■ **WHAT THIS TASK INVOLVES**:
Only one portion of the data is to be written out: from the line bearing "beats.foldl (fun s b => s.beat p b.1 b.2) s" through the line bearing "RUN (R355): no". Write it exactly as it appears.

[Dataset entries]
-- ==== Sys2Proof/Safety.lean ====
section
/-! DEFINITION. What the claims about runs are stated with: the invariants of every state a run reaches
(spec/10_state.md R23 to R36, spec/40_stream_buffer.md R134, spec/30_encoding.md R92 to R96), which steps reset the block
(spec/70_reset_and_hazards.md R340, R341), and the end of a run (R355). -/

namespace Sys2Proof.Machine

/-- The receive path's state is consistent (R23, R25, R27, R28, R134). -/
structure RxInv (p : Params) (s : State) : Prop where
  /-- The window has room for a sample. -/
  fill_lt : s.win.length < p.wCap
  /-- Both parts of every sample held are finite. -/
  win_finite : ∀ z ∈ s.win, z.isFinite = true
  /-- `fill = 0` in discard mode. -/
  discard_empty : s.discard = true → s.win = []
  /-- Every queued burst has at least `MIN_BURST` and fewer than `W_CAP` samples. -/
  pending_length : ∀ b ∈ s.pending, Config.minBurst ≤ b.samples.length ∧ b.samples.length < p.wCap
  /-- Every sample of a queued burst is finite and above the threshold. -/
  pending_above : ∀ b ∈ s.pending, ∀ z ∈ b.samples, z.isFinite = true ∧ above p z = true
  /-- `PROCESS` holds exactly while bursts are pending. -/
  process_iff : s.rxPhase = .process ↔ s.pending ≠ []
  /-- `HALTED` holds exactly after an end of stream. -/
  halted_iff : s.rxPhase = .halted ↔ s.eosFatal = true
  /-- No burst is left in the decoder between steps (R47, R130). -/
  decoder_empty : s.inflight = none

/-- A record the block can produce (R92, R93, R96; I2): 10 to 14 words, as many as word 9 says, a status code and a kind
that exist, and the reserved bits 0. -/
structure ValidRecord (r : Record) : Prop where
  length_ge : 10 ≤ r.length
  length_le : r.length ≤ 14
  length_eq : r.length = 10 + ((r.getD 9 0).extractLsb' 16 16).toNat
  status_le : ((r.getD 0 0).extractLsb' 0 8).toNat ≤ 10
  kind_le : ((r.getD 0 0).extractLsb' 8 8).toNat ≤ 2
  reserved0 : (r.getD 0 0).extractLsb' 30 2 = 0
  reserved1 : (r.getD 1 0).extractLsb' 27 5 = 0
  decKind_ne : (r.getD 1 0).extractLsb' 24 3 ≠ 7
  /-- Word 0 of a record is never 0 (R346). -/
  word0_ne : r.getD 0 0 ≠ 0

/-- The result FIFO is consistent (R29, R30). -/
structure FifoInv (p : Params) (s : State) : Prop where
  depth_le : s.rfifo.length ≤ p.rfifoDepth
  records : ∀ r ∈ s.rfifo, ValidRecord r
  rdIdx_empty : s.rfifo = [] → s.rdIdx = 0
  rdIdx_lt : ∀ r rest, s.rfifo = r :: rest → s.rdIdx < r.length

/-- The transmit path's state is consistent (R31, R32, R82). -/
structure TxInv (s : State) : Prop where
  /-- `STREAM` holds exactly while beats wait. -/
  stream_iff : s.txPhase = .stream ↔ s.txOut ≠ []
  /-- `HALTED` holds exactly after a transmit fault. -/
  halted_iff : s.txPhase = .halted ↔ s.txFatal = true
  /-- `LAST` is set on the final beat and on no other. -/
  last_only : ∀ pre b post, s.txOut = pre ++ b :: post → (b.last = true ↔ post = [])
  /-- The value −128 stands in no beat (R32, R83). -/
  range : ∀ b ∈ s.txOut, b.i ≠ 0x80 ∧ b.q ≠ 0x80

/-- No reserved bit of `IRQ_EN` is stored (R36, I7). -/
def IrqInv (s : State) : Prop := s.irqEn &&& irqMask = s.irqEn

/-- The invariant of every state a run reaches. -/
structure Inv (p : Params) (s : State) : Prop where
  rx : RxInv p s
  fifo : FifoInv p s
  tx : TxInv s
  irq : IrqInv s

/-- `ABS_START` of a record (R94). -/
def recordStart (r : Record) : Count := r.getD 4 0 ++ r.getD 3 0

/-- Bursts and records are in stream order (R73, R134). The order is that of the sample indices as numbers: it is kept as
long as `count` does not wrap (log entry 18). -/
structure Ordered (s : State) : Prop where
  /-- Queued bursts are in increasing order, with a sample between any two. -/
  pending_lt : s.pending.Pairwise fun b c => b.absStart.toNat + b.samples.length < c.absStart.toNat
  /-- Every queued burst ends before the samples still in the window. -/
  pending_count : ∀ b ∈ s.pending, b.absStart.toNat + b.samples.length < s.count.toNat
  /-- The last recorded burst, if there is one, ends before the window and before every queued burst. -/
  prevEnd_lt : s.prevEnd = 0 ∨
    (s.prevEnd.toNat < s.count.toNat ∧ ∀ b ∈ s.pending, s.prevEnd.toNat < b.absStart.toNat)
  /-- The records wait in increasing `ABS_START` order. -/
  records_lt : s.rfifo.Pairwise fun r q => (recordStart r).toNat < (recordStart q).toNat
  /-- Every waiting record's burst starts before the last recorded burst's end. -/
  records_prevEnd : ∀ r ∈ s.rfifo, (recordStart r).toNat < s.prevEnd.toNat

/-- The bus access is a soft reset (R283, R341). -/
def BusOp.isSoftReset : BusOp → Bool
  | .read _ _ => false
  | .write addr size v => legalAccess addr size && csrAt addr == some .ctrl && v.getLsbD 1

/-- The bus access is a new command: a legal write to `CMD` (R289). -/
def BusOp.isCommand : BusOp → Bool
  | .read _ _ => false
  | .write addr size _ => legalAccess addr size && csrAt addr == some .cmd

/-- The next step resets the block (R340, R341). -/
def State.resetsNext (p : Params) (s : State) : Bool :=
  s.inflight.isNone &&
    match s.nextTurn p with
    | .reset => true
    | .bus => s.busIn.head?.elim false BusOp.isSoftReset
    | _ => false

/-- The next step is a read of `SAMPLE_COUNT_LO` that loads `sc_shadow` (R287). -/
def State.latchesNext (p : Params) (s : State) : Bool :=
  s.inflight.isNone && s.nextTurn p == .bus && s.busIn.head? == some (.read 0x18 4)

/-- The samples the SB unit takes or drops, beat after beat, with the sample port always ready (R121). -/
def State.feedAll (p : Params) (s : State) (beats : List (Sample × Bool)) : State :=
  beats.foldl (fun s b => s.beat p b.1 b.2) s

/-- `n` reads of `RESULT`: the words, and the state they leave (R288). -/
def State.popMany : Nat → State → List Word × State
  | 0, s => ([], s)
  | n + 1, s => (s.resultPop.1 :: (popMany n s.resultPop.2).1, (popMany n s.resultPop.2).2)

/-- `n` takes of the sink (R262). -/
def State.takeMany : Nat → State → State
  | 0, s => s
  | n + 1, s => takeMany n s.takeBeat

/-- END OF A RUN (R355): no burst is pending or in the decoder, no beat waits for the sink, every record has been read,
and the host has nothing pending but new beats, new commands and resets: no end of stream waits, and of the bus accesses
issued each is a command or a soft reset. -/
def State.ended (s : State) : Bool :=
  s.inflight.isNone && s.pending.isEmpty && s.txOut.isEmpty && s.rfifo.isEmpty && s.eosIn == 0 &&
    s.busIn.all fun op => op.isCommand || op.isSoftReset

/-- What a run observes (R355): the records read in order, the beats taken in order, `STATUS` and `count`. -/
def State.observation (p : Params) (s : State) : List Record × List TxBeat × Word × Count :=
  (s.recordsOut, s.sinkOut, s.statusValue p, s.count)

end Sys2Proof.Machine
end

--

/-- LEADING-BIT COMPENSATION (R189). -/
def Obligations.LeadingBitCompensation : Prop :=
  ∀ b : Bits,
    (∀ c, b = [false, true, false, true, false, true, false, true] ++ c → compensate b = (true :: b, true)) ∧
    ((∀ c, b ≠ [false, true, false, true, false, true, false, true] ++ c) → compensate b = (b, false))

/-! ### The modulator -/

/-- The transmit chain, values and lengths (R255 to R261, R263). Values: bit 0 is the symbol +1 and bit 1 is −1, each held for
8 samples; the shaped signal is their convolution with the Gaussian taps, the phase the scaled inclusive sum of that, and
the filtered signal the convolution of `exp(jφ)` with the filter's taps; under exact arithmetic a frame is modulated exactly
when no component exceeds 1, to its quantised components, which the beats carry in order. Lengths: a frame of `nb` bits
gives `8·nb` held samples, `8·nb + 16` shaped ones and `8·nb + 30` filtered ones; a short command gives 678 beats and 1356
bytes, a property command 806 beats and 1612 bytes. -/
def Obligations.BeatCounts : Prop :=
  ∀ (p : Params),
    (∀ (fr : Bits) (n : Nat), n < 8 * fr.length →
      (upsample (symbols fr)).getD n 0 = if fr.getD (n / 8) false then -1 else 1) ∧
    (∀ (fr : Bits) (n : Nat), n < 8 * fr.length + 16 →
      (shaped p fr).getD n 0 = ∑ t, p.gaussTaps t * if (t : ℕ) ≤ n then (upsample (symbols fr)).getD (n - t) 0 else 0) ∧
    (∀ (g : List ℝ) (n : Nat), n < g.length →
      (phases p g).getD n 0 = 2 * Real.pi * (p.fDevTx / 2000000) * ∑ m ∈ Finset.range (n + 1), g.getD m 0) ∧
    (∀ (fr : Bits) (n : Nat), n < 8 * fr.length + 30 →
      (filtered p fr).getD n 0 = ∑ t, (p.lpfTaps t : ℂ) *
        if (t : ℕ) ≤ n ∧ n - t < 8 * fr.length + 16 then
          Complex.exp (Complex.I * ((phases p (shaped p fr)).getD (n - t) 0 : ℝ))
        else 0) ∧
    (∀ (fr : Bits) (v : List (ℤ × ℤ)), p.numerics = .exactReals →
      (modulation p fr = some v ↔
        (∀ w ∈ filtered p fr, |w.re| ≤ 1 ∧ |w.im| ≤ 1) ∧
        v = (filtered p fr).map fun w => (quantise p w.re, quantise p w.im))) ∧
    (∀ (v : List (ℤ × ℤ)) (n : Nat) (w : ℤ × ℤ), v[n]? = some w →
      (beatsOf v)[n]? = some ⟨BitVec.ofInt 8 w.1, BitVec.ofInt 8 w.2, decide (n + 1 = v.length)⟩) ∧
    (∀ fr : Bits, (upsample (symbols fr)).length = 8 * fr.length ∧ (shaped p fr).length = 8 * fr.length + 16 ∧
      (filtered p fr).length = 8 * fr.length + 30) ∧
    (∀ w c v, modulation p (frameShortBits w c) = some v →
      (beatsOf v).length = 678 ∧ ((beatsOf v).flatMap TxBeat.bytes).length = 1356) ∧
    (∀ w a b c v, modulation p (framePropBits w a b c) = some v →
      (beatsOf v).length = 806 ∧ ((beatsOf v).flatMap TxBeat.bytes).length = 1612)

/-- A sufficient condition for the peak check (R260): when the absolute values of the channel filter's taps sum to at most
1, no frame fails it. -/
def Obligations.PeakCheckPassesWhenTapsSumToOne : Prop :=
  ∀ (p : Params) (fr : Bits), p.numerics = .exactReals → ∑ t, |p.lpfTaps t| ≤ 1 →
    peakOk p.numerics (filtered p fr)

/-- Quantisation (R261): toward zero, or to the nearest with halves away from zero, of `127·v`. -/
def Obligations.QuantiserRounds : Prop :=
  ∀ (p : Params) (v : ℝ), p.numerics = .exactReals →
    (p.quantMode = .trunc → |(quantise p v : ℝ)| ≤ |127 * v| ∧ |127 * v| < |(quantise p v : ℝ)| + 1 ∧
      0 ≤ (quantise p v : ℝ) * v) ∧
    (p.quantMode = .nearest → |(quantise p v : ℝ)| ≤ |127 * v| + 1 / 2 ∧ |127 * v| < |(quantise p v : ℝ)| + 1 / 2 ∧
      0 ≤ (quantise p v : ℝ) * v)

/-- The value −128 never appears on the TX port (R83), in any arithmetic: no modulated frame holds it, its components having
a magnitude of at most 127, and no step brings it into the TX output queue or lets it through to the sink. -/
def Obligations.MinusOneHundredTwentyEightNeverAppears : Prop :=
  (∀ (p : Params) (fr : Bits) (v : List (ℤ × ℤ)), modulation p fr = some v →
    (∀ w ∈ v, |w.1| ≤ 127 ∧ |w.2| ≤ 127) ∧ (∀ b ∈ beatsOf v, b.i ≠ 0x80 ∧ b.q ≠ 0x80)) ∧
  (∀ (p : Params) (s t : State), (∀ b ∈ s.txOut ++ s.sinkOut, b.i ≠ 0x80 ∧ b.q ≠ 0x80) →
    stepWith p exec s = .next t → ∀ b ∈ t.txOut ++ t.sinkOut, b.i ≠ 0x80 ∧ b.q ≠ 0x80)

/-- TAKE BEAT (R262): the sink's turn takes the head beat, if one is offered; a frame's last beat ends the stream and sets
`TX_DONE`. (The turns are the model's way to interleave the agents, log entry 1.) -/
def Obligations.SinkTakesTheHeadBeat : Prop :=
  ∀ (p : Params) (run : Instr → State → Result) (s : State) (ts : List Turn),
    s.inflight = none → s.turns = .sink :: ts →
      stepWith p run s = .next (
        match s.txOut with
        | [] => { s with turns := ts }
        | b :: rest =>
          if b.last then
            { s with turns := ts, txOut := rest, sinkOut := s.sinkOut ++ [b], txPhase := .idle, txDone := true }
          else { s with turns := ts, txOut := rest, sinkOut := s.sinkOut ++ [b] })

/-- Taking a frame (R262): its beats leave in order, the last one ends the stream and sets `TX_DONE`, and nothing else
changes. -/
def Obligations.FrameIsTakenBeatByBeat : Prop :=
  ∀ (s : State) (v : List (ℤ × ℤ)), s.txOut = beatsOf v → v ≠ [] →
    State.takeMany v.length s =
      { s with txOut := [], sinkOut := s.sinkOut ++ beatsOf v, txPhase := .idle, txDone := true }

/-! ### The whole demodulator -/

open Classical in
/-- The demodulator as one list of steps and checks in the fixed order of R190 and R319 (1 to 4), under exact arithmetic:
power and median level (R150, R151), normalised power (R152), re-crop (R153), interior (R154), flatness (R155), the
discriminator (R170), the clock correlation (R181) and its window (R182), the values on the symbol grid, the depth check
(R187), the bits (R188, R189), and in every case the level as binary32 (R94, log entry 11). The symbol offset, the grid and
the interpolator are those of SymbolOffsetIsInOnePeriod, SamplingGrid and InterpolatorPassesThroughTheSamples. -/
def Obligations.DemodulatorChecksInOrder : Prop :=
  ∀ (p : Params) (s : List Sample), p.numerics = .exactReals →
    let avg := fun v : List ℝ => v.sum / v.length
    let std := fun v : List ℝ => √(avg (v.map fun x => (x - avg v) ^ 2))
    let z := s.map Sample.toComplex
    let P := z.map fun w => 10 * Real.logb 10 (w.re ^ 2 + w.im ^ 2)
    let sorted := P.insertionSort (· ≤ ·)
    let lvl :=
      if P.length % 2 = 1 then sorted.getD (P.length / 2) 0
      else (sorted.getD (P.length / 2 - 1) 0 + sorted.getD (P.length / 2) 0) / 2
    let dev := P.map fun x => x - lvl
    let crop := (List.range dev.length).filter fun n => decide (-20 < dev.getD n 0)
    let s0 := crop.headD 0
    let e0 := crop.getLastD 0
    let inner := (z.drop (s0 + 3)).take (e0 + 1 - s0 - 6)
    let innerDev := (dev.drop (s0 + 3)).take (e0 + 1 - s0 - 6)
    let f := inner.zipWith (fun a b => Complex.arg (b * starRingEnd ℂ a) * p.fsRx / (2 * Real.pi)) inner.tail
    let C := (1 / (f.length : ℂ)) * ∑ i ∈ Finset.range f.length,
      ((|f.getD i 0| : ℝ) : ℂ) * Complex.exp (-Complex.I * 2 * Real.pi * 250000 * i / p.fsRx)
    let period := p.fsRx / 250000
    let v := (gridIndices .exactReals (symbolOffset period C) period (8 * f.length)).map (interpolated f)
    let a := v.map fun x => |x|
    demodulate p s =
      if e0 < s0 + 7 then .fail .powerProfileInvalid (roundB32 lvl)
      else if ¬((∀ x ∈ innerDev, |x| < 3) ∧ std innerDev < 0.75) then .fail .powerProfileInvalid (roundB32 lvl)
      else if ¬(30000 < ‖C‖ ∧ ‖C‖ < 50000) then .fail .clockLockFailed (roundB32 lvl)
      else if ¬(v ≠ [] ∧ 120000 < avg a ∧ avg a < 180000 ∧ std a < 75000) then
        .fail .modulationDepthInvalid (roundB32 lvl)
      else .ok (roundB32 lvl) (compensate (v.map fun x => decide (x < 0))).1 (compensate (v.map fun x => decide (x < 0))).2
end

■ **ANSWER TO THIS TASK**:
  beats.foldl (fun s b => s.beat p b.1 b.2) s

/-- `n` reads of `RESULT`: the words, and the state they leave (R288). -/
def State.popMany : Nat → State → List Word × State
  | 0, s => ([], s)
  | n + 1, s => (s.resultPop.1 :: (popMany n s.resultPop.2).1, (popMany n s.resultPop.2).2)

/-- `n` takes of the sink (R262). -/
def State.takeMany : Nat → State → State
  | 0, s => s
  | n + 1, s => takeMany n s.takeBeat

/-- END OF A RUN (R355): no burst is pending or in the decoder, no beat waits for the sink, every record has been read,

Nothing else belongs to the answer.